_To do_
Reproduce exactly, and only, the lines below from the one containing "after (step (presented (.request 0x10" through the one containing "after (step (presented (.request 0x11".
..........
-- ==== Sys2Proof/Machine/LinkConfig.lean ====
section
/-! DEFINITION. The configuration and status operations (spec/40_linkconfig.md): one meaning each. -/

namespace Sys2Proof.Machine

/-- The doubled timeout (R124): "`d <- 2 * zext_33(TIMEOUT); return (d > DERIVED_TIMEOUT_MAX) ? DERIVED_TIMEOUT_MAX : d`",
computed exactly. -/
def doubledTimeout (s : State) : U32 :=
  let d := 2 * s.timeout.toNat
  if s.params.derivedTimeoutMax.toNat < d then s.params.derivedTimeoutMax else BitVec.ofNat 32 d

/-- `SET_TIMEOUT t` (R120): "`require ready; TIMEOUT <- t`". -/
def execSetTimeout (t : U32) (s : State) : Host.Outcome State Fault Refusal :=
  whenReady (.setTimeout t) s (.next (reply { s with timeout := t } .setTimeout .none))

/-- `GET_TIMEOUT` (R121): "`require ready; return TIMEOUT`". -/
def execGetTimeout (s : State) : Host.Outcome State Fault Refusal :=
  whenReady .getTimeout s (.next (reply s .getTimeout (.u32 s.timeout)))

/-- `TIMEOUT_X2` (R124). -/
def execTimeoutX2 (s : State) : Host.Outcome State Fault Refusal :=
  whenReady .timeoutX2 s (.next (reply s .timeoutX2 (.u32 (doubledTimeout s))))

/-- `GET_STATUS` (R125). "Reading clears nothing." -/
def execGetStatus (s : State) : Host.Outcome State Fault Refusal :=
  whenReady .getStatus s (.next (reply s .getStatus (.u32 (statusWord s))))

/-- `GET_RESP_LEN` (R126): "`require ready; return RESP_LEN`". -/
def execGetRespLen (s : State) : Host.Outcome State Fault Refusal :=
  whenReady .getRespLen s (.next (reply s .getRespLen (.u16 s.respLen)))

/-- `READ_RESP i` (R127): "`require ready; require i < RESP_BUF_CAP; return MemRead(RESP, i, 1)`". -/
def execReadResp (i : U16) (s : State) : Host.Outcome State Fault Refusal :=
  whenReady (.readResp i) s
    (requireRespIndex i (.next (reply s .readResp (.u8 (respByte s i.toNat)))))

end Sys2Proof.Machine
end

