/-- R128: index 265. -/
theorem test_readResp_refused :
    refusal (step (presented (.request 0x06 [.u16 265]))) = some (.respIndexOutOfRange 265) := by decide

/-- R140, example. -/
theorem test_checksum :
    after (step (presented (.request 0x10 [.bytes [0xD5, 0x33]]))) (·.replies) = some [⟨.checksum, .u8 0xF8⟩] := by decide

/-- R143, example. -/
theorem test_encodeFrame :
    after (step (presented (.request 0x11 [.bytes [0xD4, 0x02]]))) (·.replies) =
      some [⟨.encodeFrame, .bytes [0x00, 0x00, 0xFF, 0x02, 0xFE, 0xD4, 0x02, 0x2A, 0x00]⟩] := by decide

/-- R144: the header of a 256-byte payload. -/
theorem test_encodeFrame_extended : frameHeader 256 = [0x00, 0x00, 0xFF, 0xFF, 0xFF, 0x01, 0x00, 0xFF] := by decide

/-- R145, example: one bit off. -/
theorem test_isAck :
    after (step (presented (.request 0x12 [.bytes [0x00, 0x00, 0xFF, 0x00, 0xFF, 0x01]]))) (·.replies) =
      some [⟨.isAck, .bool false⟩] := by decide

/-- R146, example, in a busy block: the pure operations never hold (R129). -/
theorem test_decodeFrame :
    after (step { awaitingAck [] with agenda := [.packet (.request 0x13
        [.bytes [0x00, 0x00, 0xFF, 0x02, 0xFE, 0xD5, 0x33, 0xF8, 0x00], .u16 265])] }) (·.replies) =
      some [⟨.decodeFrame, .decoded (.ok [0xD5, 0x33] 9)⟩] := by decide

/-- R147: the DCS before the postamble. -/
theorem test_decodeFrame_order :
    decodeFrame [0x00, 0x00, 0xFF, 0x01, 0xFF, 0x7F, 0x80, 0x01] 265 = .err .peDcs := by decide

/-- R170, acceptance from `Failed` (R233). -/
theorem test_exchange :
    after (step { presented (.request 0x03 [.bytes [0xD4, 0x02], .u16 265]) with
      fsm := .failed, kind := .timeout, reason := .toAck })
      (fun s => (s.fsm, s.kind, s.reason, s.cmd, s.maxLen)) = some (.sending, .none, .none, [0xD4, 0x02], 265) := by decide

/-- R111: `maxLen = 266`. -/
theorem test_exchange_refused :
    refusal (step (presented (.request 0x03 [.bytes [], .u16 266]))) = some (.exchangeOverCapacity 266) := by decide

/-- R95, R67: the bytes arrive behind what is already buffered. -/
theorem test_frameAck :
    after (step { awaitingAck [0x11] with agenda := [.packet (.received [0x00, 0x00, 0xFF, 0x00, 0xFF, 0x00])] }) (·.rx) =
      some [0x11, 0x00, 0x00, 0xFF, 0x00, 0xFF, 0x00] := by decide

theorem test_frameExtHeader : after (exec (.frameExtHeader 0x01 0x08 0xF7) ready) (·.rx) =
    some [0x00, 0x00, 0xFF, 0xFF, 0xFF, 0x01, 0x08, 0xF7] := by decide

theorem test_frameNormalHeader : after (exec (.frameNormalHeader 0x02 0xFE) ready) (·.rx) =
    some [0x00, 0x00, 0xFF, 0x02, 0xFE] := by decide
..........
_Response to the exercise_
    after (step (presented (.request 0x10 [.bytes [0xD5, 0x33]]))) (·.replies) = some [⟨.checksum, .u8 0xF8⟩] := by decide

/-- R143, example. -/
theorem test_encodeFrame :
    after (step (presented (.request 0x11 [.bytes [0xD4, 0x02]]))) (·.replies) =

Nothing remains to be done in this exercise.